Step 4: Make Adaptive Shifts 
Develop a list of ministry shifts, informed by your list of logical assumptions and your SWOT analysis. This is a time to revisit your ministry purpose and goals, being especially mindful of places where you need to prune. Establish your faith formation events and classes based on these shifts. For example, this may be an opportunity to shift further away from age-leveled ministry toward intergenerational and small group ministry.

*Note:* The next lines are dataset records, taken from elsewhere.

-- ==== Sys2Proof/Certificates/Slice0/Obligations.lean ====
section
/-! DEFINITION. The statements for the provers, one definition each, in the order of OBLIGATIONS.json. -/

open Sys2Proof Sys2Proof.Machine Sys2Proof.Safety

/-! ## The block and its queue -/

/-- A step runs the command at the front of the queue on the state with the rest of the queue. -/
def Obligations.StepRunsFrontCommand : Prop :=
  ∀ (c : Instr) (rest : List Instr) (s : State),
    step { s with pending := c :: rest } = exec c { s with pending := rest }

/-- With no command waiting, a due event of the part's own joins the queue, and with none due one REFCLK period passes:
the timebase advances by 1 every 25 of them, stands still in reset, and a burst still being sent downstream has left (the
idle step is the model's choice, log 3; so is that no event is due in reset, log 1, and the end of that burst, log 9). The
due events are each of the part's own rows whose condition holds. -/
def Obligations.IdleStep : Prop :=
  (∀ (s : State) (c : Instr), c ∈ dueEvents s ↔ s.inReset = false ∧ eventDue s c) ∧
  ∀ s : State, s.pending = [] →
    (dueEvents s ≠ [] → ∃ c ∈ dueEvents s, step s = .next { s with pending := [c], choice := s.choice + 1 }) ∧
    (dueEvents s = [] →
      step s = .next (
        let sent : State := { s with path := { s.path with tail := none } }
        if s.inReset then s
        else if s.phase < 24 then { sent with phase := s.phase + 1 }
        else { sent with phase := 0, time := s.time + 1 }))

/-- No command stops the part; and while RESET_N is asserted none but a LAMPS level, the assertion and the release of
RESET_N has an effect (log 1). -/
def Obligations.EveryCommandAnswers : Prop :=
  ∀ (c : Instr) (s : State),
    (∃ t, exec c s = .next t) ∧
    (s.inReset = true → (∀ level, c ≠ .lampsLevelChange level) → c ≠ .resetAssertion → (∀ a, c ≠ .resetRelease a) →
      exec c s = .next s)

/-- RESET_ASSERTION puts everything but the LAMPS level, what has left the ports, the record of FAULT_N and what waits in
the queue into the reset state (log 1, log 8); FAULT_N is asserted, which its record shows where it was released (log 32).
RESET_RELEASE samples ANCHOR and reads the lamp level, and FAULT_N is judged anew; outside reset it does nothing (log 2).
And the settings block is the 4 KiB at the base that ANCHOR selects. -/
def Obligations.ResetAssertionAndRelease : Prop :=
  ∀ (a : BitVec 2) (s : State),
    exec .resetAssertion s = .next
      { State.reset with
        inReset := true, lamp := { pin := s.lamp.pin, on := false, measure := none }, down := s.down, up := s.up,
        choice := s.choice, pending := s.pending,
        faults :=
          { State.reset.faults with
            edges := if s.faultAsserted = true then s.faults.edges else s.faults.edges ++ [true] } } ∧
    (s.inReset = true →
      let out : State := { s with inReset := false, anchor := a }
      exec (.resetRelease a) s = .next
        { out with
          faults :=
            { s.faults with
              edges := if out.faultAsserted = true then s.faults.edges else s.faults.edges ++ [false] }
          lamp :=
            { s.lamp with
              measure :=
                if (s.lamp.pin != s.snoop.cfg.lampPol) = s.lamp.on then none
                else if s.lamp.measure.isSome then s.lamp.measure else some s.time } }) ∧
    (s.inReset = false → exec (.resetRelease a) s = .next s) ∧
    blockBase a =
      (match a with
       | 0 => 0x3FFFF000
       | 1 => 0x7FFFF000
       | 2 => 0xBFFFF000
       | 3 => 0xFFFFF000) ∧
    blockRange a = ⟨(blockBase a).toNat, (blockBase a).toNat + 4095⟩

/-- The part right after reset release: what the manual states for each block (the values it leaves open are log 10, log
17 and log 20, and are not named here), and the model's own record of FAULT_N's changes empty (log 32). That the bytes of
the pending image without a default are 0 is log 38. -/
def Obligations.ResetState : Prop :=
  let s := State.reset
  (∀ d : SideId,
    let x := s.side d
    x.cfg = SideCfg.default d ∧ x.cfg = pendingSide d [] ∧ x.configured = false ∧ x.deferred = false ∧ x.reject = 0 ∧
    (∀ n < 3, x.cap.bufs.get n .filling = .free) ∧ x.cap.fip = none ∧ x.cap.watchdog = none ∧ x.cap.expiries = 0 ∧
    x.cap.prevSig = none ∧ x.cap.identical = 0 ∧ x.cap.frameNumber = 0 ∧ x.cap.accepted = 0 ∧ x.cap.dropped = 0 ∧
    x.coll.acc = none ∧ x.coll.last = none ∧
    (∀ e ≤ 20, x.tone.get e 0 = roundHalfUp (1023 * e) 20 ∧ x.coll.snap.nodes.get e 0 = x.tone.get e 0) ∧
    (∀ i < 128, x.coll.snap.gains.get i 0 = 256 ∧ x.tiles.get i ⟨.onset, 0, 0⟩ = ⟨.clear, 0, 256⟩) ∧
    x.expo = { confirmed := 0, settle := 0, request := false, m16 := 0, aeHeld := 0 } ∧
    x.scene = { state := .day, candidate := none, persist := 0, key := 0 } ∧
    x.disp = { repeats := 0, outstanding := 0, watchdog := none, expired := false, lastAge := 0 } ∧
    x.head =
      { health := .off, cause := 0, attempts := 0, goodFrames := 0, runCount := 0, streak := 0, stageTimer := none,
        awaitingLower := false } ∧
    x.seq = { state := .low, step := 0, timer := none } ∧ (∀ k < 3, pinLevel s d k = false)) ∧
  s.time = 0 ∧ s.inReset = false ∧ s.cab = .day ∧ s.lamp.on = false ∧ s.lamp.measure = none ∧
  s.backlight.running = false ∧ s.backlight.rampTimer = none ∧ s.backlight.periodStart = 0 ∧
  s.backlight.periodLen = 1000 ∧
  (∀ d, s.monitor d = { cur := 0, target := 1000, out := 0, high := false }) ∧
  s.link.line = .idle ∧ s.link.inFlight = none ∧ s.link.waiting = [] ∧
  (∀ n < 6, s.link.results.get n ⟨1, .done, 1⟩ = ⟨0, .none, 0⟩) ∧
  (∀ i < 40, s.faults.table.get i ⟨true, 1, none, none⟩ = ⟨false, 0, none, none⟩) ∧
  s.faults.queue = [] ∧ s.faults.lost = 0 ∧ s.faults.edges = [] ∧
  s.inj.w = 0 ∧ s.inj.r = 0 ∧ s.inj.seq = 0 ∧ s.inj.serving = false ∧
  firstFlagged s.inj = none ∧ s.inj.inflight = none ∧ s.attnAsserted = false ∧ s.faultAsserted = false ∧
  s.path = { cur := none, tail := none, heldWrite := none, heldRead := none, writes := [], reads := [], waitCount := 0 } ∧
  s.snoop =
    { image := [], cfg := GlobalCfg.default, cmdEcho := 0, cmdResult := .none, reject := 0 } ∧
  GlobalCfg.default = pendingGlobal []

/-! ## Invariants that every step keeps -/

/-- The reset state has every law stated below. -/
def Obligations.ResetHasEveryLaw : Prop :=
  let s := State.reset
  (∀ d, bufferLaws (s.side d) = true ∧ lineLaws (s.side d) = true ∧ toneLaws (s.side d) = true ∧
    tileLaws (s.side d) = true ∧ displayLaws d s = true) ∧
  queueLaws s.faults = true ∧ tableLaws s.faults = true ∧ ringLaws s = true ∧ linkLaws s = true ∧
  pathLaws s.path = true ∧ Image.wf s.snoop.image = true

/-- The buffer table's laws L1 and L2, the frame record's tie to the FILLING buffer and its line counts are kept. -/
def Obligations.BufferLawsKept : Prop :=
  ∀ (s t : State), (∀ d, bufferLaws (s.side d) = true ∧ lineLaws (s.side d) = true) → step s = .next t →
    ∀ d, bufferLaws (t.side d) = true ∧ lineLaws (t.side d) = true

/-- L5 and L6: every curve stays non-decreasing with nodes in 0 to 1023; every tile gain stays in 16 to 256, and is 256 in
CLEAR. -/
def Obligations.PictureLawsKept : Prop :=
  ∀ (s t : State) (d : SideId), toneLaws (s.side d) = true → tileLaws (s.side d) = true → step s = .next t →
    toneLaws (t.side d) = true ∧ tileLaws (t.side d) = true

/-- The pending report queue stays in rank order with at most 16 reports; every fault record's count stays in 0 to 65,535
with times exactly where the count is above 0; the lost count stays in 0 to 65,535. -/
def Obligations.FaultLawsKept : Prop :=
  ∀ (s t : State), queueLaws s.faults = true → tableLaws s.faults = true → step s = .next t →
    queueLaws t.faults = true ∧ tableLaws t.faults = true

Step 5: Consult Reopening Guidelines
Consult church reopening guidelines to establish group sizes. Churches with larger ministries may need to create smaller groups in multiple rooms or time slots. Talk with your church leadership about any potential changes in the worship schedule and room availability.

Step 6: Employ The Technical Planning Model
The previous steps will provide you with your overall blueprint for ministry for the coming season. Once you have established your structure, you can begin calendaring events and lessons using the “normal” process above. Until pandemic uncertainty recedes, consider shifting from year-long planning to seasonal planning.

Step 7: Take Care Of Yourself
Maintain your Sabbath; don’t burn out. The past year has been exhausting, often thankless, and left many wondering if anything we did made a difference. If no one has told you, allow me: The work God has called you to continues to make a difference in the lives of children and families who are wondering where God is in the midst of a global pandemic. Your emails and notes, your take-home kits and drive-throughs, even your chaotic Zoom gatherings have all demonstrated Christ’s love in action. What you are able to do with your budget and in your role is enough. Trust that the Holy Spirit continues to use your gifts for transformation of the world.

Please take care of yourself. Take some time off. Schedule the doctors appointments that have been postponed. Plan something that feeds your soul. Your loved ones and the Church need you in the months and years ahead.